Task requirements » For the entries below, print exactly the lines between the line holding "def Obligations.DrawingTwiceRestores : Prop" and the line holding "zero dimension. -/", inclusive, and nothing else.

Data in this exercise »
/-- R241: DRW completes or raises OutOfBounds; VF is a bit; n = 0 draws nothing; the rest is unchanged. -/
def Obligations.DrwCompletesOrRaises : Prop :=
  ∀ (x y : Reg) (n : Nibble) (s : State),
    (4096 < s.i.toNat + n.toNat → ∃ t, exec (.drw x y n) s = .next t ∧
      raises s t (.outOfBounds s.i.toNat n.toNat) (some (encode (.drw x y n)))) ∧
    (s.i.toNat + n.toNat ≤ 4096 → ∃ t, exec (.drw x y n) s = .next t ∧
      (t.reg 15 = 0 ∨ t.reg 15 = 1) ∧ (n = 0 → t.fb = s.fb ∧ t.reg 15 = 0) ∧
      t.fb.width = s.fb.width ∧ t.fb.height = s.fb.height ∧ regsKept [15] s t ∧ t.rngIndex = s.rngIndex ∧
      t.i = s.i ∧ stackKept s t ∧ memKept s t ∧ timersKept s t ∧ latchKept s t ∧ nextPc s t)

/-- R230, R232, R233, R234, for every well-formed display, whether the sprite overlaps itself or not. Each pixel is
XORed with every sprite bit that lands on it, at wrapped coordinates, so with the parity of their number m. VF = 1 exactly
when some bit cleared a set pixel: the first on a pixel that was set, or the second on any pixel. A sprite no wider and no
taller than the display does not overlap itself: no two of its bits land on one pixel. -/
def Obligations.DrwXorsWrappedSprite : Prop :=
  ∀ (x y : Reg) (n : Nibble) (s : State), s.fb.wf → s.i.toNat + n.toNat ≤ 4096 →
    let m := spriteCount s (s.reg x).toNat (s.reg y).toNat n.toNat
    (∃ t, exec (.drw x y n) s = .next t ∧
      (∀ py px, py < s.fb.height → px < s.fb.width →
        t.fb.pixel py px = xor (s.fb.pixel py px) (m py px % 2 == 1)) ∧
      (t.reg 15 = 0 ∨ t.reg 15 = 1) ∧
      (t.reg 15 = 1 ↔ ∃ py px, py < s.fb.height ∧ px < s.fb.width ∧
        ((s.fb.pixel py px = true ∧ 1 ≤ m py px) ∨ 2 ≤ m py px))) ∧
    (8 ≤ s.fb.width → n.toNat ≤ s.fb.height → ∀ py px, m py px ≤ 1)

/-- R235: drawing the same sprite at the same place twice gives back the framebuffer, self-overlapping or not; a sprite
with no set bit changes nothing and reports no collision; on a clear display a sprite that does not overlap itself
(R234) reports none, and its second drawing reports one exactly when the sprite has a set bit. -/
def Obligations.DrawingTwiceRestores : Prop :=
  ∀ (fb : Framebuffer) (sx sy : Nat) (bs : List Byte), fb.wf →
    ((fb.drawBytesAt sx sy bs).1.drawBytesAt sx sy bs).1 = fb ∧
    ((∀ b ∈ bs, b = 0) → fb.drawBytesAt sx sy bs = (fb, false)) ∧
    (8 ≤ fb.width → bs.length ≤ fb.height → (∀ y x, fb.pixel y x = false) →
      (fb.drawBytesAt sx sy bs).2 = false ∧
      (((fb.drawBytesAt sx sy bs).1.drawBytesAt sx sy bs).2 = true ↔ ∃ b ∈ bs, b ≠ 0))

/-- R236: resize keeps each pixel's coordinates, clears new pixels, and is refused for a zero dimension. -/
def Obligations.ResizeKeepsPixels : Prop :=
  ∀ (s : State) (w h : Nat),
    (1 ≤ w → 1 ≤ h → ∃ t, act (.resize w h) s = (t, .ok) ∧ t.fb.width = w ∧ t.fb.height = h ∧
      (∀ py px, py < h → px < w →
        t.fb.pixel py px = if py < s.fb.height ∧ px < s.fb.width then s.fb.pixel py px else false) ∧
      t = { s with fb := t.fb }) ∧
    (w = 0 ∨ h = 0 → act (.resize w h) s = (s, .refused))

/-! ## The timed registers -/

/-- R260, R261, R262: LDD, LDDV, LDS; the phase of the new countdown is the model's (log entry 4) and is not stated. -/
def Obligations.TimerInstructionsMoveValues : Prop :=
  ∀ (x : Reg) (s : State),
    (∃ t, exec (.ldd x) s = .next t ∧ t.reg x = s.delay.value ∧
      regsKept [x] s t ∧ t.rngIndex = s.rngIndex ∧ nextPc s t ∧ onlyRegs s t) ∧
    (∃ t, exec (.lddv x) s = .next t ∧ t.delay.value = s.reg x ∧ t.sound = s.sound ∧
      coreKept s t ∧ t.i = s.i ∧ memKept s t ∧ t.fb = s.fb ∧ nextPc s t) ∧
    (∃ t, exec (.lds x) s = .next t ∧ t.sound.value = s.reg x ∧ t.delay = s.delay ∧
      coreKept s t ∧ t.i = s.i ∧ memKept s t ∧ t.fb = s.fb ∧ nextPc s t)

/-- R322: a tick takes one from a register above 0, leaves one at 0, touches nothing else, latched fault or not. -/
def Obligations.TickDecrementsOnce : Prop :=
  ∀ s : State,
    (∃ t, (act .tickDelay s).1 = { s with delay := t } ∧
      (0 < s.delay.value.toNat → t.value.toNat + 1 = s.delay.value.toNat) ∧ (s.delay.value = 0 → t = s.delay)) ∧
    (∃ t, (act .tickSound s).1 = { s with sound := t } ∧
      (0 < s.sound.value.toNat → t.value.toNat + 1 = s.sound.value.toNat) ∧ (s.sound.value = 0 → t = s.sound))

/-- R324: after `set(N)`, n ticks leave N - n: never above N, and 0 from N ticks on, whatever the gaps. -/
def Obligations.TicksCountDownToZero : Prop :=
  ∀ (gap : Nat → Nat) (t : Timer) (v : Byte) (n : Nat),
    (((t.set gap v).ticks gap n).value.toNat = v.toNat - n) ∧ ((t.set gap v).ticks gap n).value.toNat ≤ v.toNat ∧
    (v.toNat ≤ n → ((t.set gap v).ticks gap n).value = 0)

/-- R324's schedule as the model draws it (log entry 4, the model's choice of form): between two steps each register
makes some number of ticks, at least one when it counts and its phase has run out, none while its phase has not. -/
def Obligations.ElapseIsSomeTicks : Prop :=
  ∀ (gap : Nat → Nat) (t : Timer),
    (∃ n, (t.elapse gap).value = (t.ticks gap n).value ∧ (t.elapse gap).draws = (t.ticks gap n).draws) ∧
    (t.value ≠ 0 → t.phase = 0 → (t.elapse gap).value.toNat < t.value.toNat) ∧
    (∀ p, t.value ≠ 0 → t.phase = p + 1 → t.elapse gap = { t with phase := p })

/-- R324's weak fairness in the model's form (log entries 4, 17): between steps a counting register ticks after finitely
many steps, and reaches 0 if nothing sets it. -/
def Obligations.CountingTimerReachesZero : Prop :=
  ∀ (gap : Nat → Nat) (t : Timer), ∃ n, ((Timer.elapse gap)^[n] t).value = 0

/-- R325: in the timed refinement N periods after `set(N)` the value is 0, the first decrement lands one full period
after the set, and the passing of time composes. -/
def Obligations.TimedTimerDecrementsPerPeriod : Prop :=
  ∀ (period : Nat) (t : TimedTimer) (v : Byte) (a b : Nat), 0 < period →
    ((t.set v).advance period a).value.toNat = v.toNat - a / period ∧
    ((t.set v).advance period (a + b)) = ((t.set v).advance period a).advance period b

/-! ## The whole machine -/

/-- R47, R48, R351 and the canonical form of memory: the invariant holds at creation. -/
def Obligations.CreationMeetsInvariant : Prop :=
  ∀ (p : Params) (font : Vector Byte 80), (State.create p font).Inv

/-- R47, R48, R50 and the canonical form of memory: every step keeps the invariant. -/
def Obligations.StepKeepsInvariant : Prop :=
  ∀ s t : State, s.Inv → step s = .next t → t.Inv ∧ t.params = s.params

/-- R12, R47, R48: so does every action of every agent. -/
def Obligations.EveryActionKeepsInvariant : Prop :=
  ∀ (s : State) (e : Event), s.Inv → (act e s).1.Inv ∧ (act e s).1.params = s.params

/-- "In practice `pc` never exceeds 0x10FE" (10_state.md section 3, which the spec marks derived): whatever the agents
do. -/
def Obligations.PcStaysBounded : Prop :=
  (∀ (p : Params) (font : Vector Byte 80), (State.create p font).pcBounded) ∧
  (∀ s t : State, s.pcBounded → step s = .next t → t.pcBounded) ∧
  (∀ (s : State) (e : Event), s.pcBounded → (act e s).1.pcBounded)

/-- R76: under `font_write = Fault` no run of the whole machine changes a byte of the font table. -/
def Obligations.FontTableIsImmutable : Prop :=
  ∀ s t : State, s.Inv → s.params.fontWrite = .fault → Reaches s t →
    ∀ a, a < 0x50 → t.mem.byte a = s.mem.byte a

/-- R51: no instruction reads the phase of a timer: two states that differ only in what R51 hides step to states that
differ only in it. -/
def Obligations.TimerPhaseIsHidden : Prop :=
  ∀ s s' : State, s.visible = s'.visible → s.fault = none →
    ∃ t t', s.engineStep = .next t ∧ s'.engineStep = .next t' ∧ t.visible = t'.visible

/-- R12, R324 and log entry 4: a step of the model is a run of the agents: some ticks of each timer, then one engine step,
equal in all but the hidden phases. -/
def Obligations.StepIsTicksThenEngineStep : Prop :=
  ∀ s t : State, step s = .next t → ∃ n m,
    (runEvents (List.replicate n .tickDelay ++ List.replicate m .tickSound ++ [.step]) s).visible = t.visible

/-- R152: at a self-jump a step changes nothing but the timers, and the machine stays there. That ticks land within
`step`, before the engine's part of it, is the model's choice (log entry 4). -/
def Obligations.SelfJumpOnlyTicks : Prop :=
  ∀ s : State, s.fault = none → s.atSelfJump →
    ∃ t, step s = .next t ∧ t = { s with delay := t.delay, sound := t.sound } ∧ t.atSelfJump

/-- R89, R331, R357: polls and memory reads change nothing; a read past memory is an error that is not latched. -/
def Obligations.HostReadsChangeNothing : Prop :=
  ∀ (s : State) (start len : Nat),
    act .pollFramebuffer s = (s, .framebuffer s.fb) ∧ act .pollDelay s = (s, .timer s.delay.value) ∧
    act .pollSound s = (s, .timer s.sound.value) ∧
    (4096 < start + len → act (.readMemory start len) s = (s, .error (.outOfBounds start len))) ∧
    (start + len ≤ 4096 → ∃ bs, act (.readMemory start len) s = (s, .bytes bs) ∧ bs.length = len ∧
      ∀ k, k < len → bs.getD k 0 = s.mem.byte (start + k))
end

Completed exercise »
def Obligations.DrawingTwiceRestores : Prop :=
  ∀ (fb : Framebuffer) (sx sy : Nat) (bs : List Byte), fb.wf →
    ((fb.drawBytesAt sx sy bs).1.drawBytesAt sx sy bs).1 = fb ∧
    ((∀ b ∈ bs, b = 0) → fb.drawBytesAt sx sy bs = (fb, false)) ∧
    (8 ≤ fb.width → bs.length ≤ fb.height → (∀ y x, fb.pixel y x = false) →
      (fb.drawBytesAt sx sy bs).2 = false ∧
      (((fb.drawBytesAt sx sy bs).1.drawBytesAt sx sy bs).2 = true ↔ ∃ b ∈ bs, b ≠ 0))

/-- R236: resize keeps each pixel's coordinates, clears new pixels, and is refused for a zero dimension. -/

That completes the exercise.